Der Kirchenvater Augustin und in Folge auch Martin Luther definierten das Böse im Aufgreifen der Theologie eben des Apostels Paulus nicht als dem Einzelnen zweckdienliches Handeln gegen das moralisch Gute, sondern als Folge der Erbsünde, also der Verfehlung Adams und Evas in der Paradiesgeschichte. Das Böse wurzelt, ja ist schlechthin die Gottesferne und Abwendung von ihm und damit das Lebensfeindliche, das seither jedem Menschen eigen ist und sein Sein bestimmt. In und durch Christus wird dies aber aufgelöst, überwunden und damit das Böse auch im und durch das Handeln des Einzelnen im Alltag überwindbar. Ist jemand in Christus, so ist er eine neue Kreatur; das Alte ist vergangen, - siehe: alles ist neu geworden!, schreibt Paulus im Korintherbrief.
Wo in diesem Sinne Neues geworden ist, muss es spürbar und sichtbar werden. Wo in dieser Weise der Himmel offen steht, hat die Welt ihre allein prägende Kraft verloren: Gutes wie Böses können beim Namen genannt werden und es bestehen Alternativen des Handelns. Die Herrschaft der Angst und der furchtsamen Unterordnung wird durch die Gewissheit des Geliebtwerdens gesprengt. Das befähigt den Menschen zum inneren und äußeren Aufrichten. Ein erneuertes Denken öffnet neue Horizonte. Doch will diese ‚Freiheit eines Christenmenschen’ eben auch gefüllt und gelebt werden.

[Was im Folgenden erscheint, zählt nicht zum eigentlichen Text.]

-- ==== Sys2Proof/Certificates/Slice0/Obligations.lean ====
section
/-! DEFINITION. The statements for the provers. `Answers i s P`: exec i s is a next state of which P holds. -/
open Sys2Proof Sys2Proof.Machine

/-- O1. The integer instructions of two source registers complete in every state: Xd takes the result of Table 11-1 modulo 2^64, division edge cases included, and nothing else changes but the pc. (from 11 R135, 11 R134, 11 R136) -/
def Obligations.IntegerRegisterForms : Prop :=
  ∀ (s : State) (d a b : XReg),
    let x := s.getX a
    let y := s.getX b
    let k := y.toNat % 64
    Answers (.add d a b) s (OnlyX s d (x + y) s.pc4) ∧
    Answers (.sub d a b) s (OnlyX s d (x - y) s.pc4) ∧
    Answers (.and d a b) s (OnlyX s d (x &&& y) s.pc4) ∧
    Answers (.or d a b) s (OnlyX s d (x ||| y) s.pc4) ∧
    Answers (.xor d a b) s (OnlyX s d (x ^^^ y) s.pc4) ∧
    Answers (.andn d a b) s (OnlyX s d (x &&& ~~~y) s.pc4) ∧
    Answers (.orn d a b) s (OnlyX s d (x ||| ~~~y) s.pc4) ∧
    Answers (.sll d a b) s (OnlyX s d (x <<< k) s.pc4) ∧
    Answers (.srl d a b) s (OnlyX s d (x >>> k) s.pc4) ∧
    Answers (.sra d a b) s (OnlyX s d (x.sshiftRight k) s.pc4) ∧
    Answers (.ror d a b) s (OnlyX s d (x.rotateRight k) s.pc4) ∧
    Answers (.mul d a b) s (OnlyX s d (x * y) s.pc4) ∧
    Answers (.mulh d a b) s (OnlyX s d ((x.signExtend 128 * y.signExtend 128).extractLsb' 64 64) s.pc4) ∧
    Answers (.mulhz d a b) s (OnlyX s d ((x.setWidth 128 * y.setWidth 128).extractLsb' 64 64) s.pc4) ∧
    Answers (.div d a b) s (OnlyX s d (if y = 0 then -1 else x.sdiv y) s.pc4) ∧
    Answers (.divz d a b) s (OnlyX s d (if y = 0 then -1 else x / y) s.pc4) ∧
    Answers (.rem d a b) s (OnlyX s d (if y = 0 then x else x.srem y) s.pc4) ∧
    Answers (.remz d a b) s (OnlyX s d (if y = 0 then x else x % y) s.pc4) ∧
    Answers (.min d a b) s (OnlyX s d (if x.slt y then x else y) s.pc4) ∧
    Answers (.max d a b) s (OnlyX s d (if x.slt y then y else x) s.pc4) ∧
    Answers (.minz d a b) s (OnlyX s d (if x < y then x else y) s.pc4) ∧
    Answers (.maxz d a b) s (OnlyX s d (if x < y then y else x) s.pc4) ∧
    Answers (.seq d a b) s (OnlyX s d (if x = y then 1 else 0) s.pc4) ∧
    Answers (.slt d a b) s (OnlyX s d (if x.slt y then 1 else 0) s.pc4) ∧
    Answers (.sltz d a b) s (OnlyX s d (if x < y then 1 else 0) s.pc4)

/-- O2. With x the value of Xa and y that of Xb: DIV and REM by zero give -1 and x, DIVZ and REMZ by zero 2^64 - 1 and x; DIV of -2^63 by -1 gives -2^63 and REM 0; in every other case x is y times the quotient plus the remainder, as signed or unsigned integers, and the remainder is smaller than y in magnitude. (R136) -/
def Obligations.DivisionIdentity : Prop :=
  ∀ (s : State) (d a b : XReg),
    ∃ q r u v : Word,
      Answers (.div d a b) s (OnlyX s d q s.pc4) ∧ Answers (.rem d a b) s (OnlyX s d r s.pc4) ∧
      Answers (.divz d a b) s (OnlyX s d u s.pc4) ∧ Answers (.remz d a b) s (OnlyX s d v s.pc4) ∧
      let x := s.getX a
      let y := s.getX b
      if y = 0 then q = -1 ∧ r = x ∧ u.toNat = 2 ^ 64 - 1 ∧ v = x
      else
        x.toNat = y.toNat * u.toNat + v.toNat ∧ v.toNat < y.toNat ∧
        (if x.toInt = -(2 ^ 63) ∧ y.toInt = -1 then q.toInt = -(2 ^ 63) ∧ r = 0
         else x.toInt = y.toInt * q.toInt + r.toInt ∧ r.toInt.natAbs < y.toInt.natAbs)

/-- O3. CLZ, CTZ and POPC count leading zeros, trailing zeros and ones; SEXT and ZEXT extend the low w bits; BFX extracts a zero-extended field and BFI replaces a field of Xd, bit by bit; each completes and changes nothing but Xd and the pc. (from 11 R135, 11 R137) -/
def Obligations.IntegerUnaryAndFields : Prop :=
  ∀ (s : State) (d a : XReg),
    let x := s.getX a
    (∃ n, n ≤ 64 ∧ Answers (.clz d a) s (OnlyX s d (BitVec.ofNat 64 n) s.pc4) ∧
      (∀ i, i < n → x.getMsbD i = false) ∧ (n < 64 → x.getMsbD n = true)) ∧
    (∃ n, n ≤ 64 ∧ Answers (.ctz d a) s (OnlyX s d (BitVec.ofNat 64 n) s.pc4) ∧
      (∀ i, i < n → x.getLsbD i = false) ∧ (n < 64 → x.getLsbD n = true)) ∧
    Answers (.popc d a) s (OnlyX s d (BitVec.ofNat 64 ((List.range 64).countP fun i => x.getLsbD i)) s.pc4) ∧
    (∀ w : BitVec 6,
      Answers (.sext d a w) s (OnlyX s d ((x.setWidth (w.toNat + 1)).signExtend 64) s.pc4) ∧
      Answers (.zext d a w) s (OnlyX s d ((x.setWidth (w.toNat + 1)).setWidth 64) s.pc4)) ∧
    (∀ (l : BitVec 5) (p : BitVec 6),
      Answers (.bfx d a l p) s (OnlyX s d (((x >>> p.toNat).setWidth (l.toNat + 1)).setWidth 64) s.pc4) ∧
      ∃ v : Word, Answers (.bfi d a l p) s (OnlyX s d v s.pc4) ∧
        ∀ i, i < 64 → v.getLsbD i =
          if p.toNat ≤ i ∧ i < p.toNat + l.toNat + 1 then x.getLsbD (i - p.toNat) else (s.getX d).getLsbD i)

Die Angst voreinander, vor dem Fremden, vermag auch trotz mancher vielleicht immer noch gemachter, enttäuschender Erfahrung das Grundvertrauen zueinander nicht zu zerbrechen. Neues Miteinander wird möglich; hier vor Ort und weltweit. Hoffnung, dass man doch etwas schaffen, verändern kann, überwindet resigniertes ‚sich raushalten’. Gestaltungskraft gewinnt gegenüber Konformismus.
Auch der Apostel wird konkret: Gastfreundschaft fordert er sogar einem Feind gegenüber, denn das werde ihn entwaffnen. Verzicht darauf, die anderen zu be- und zu verurteilen und in ‚Schubladen’ abzuschieben’ und mich über den anderen zu überheben, ist eine weitere Handlungsmaxime. Miteinander eines Sinnes zu sein, Gemeinsamkeit zu suchen und Frieden zu halten. Nicht nach Hohem zu trachten, sondern sich zu den Niedrigen zu beugen. All dies sind Wege, ‚dem Rad in die Speichen zu greifen’, wie es Dietrich Bonhoeffer gesagt hat und dem Lauf der Dinge eine gute Wendung zu geben.
Wichtige Vorsätze nicht nur für die Friedensdekade und gewiss eine Fülle von Möglichkeiten, unseren Beitrag zu leisten in Kirche und Gesellschaft. Und zu allem Tun möge Gott Ihnen Segen und Gelingen schenken.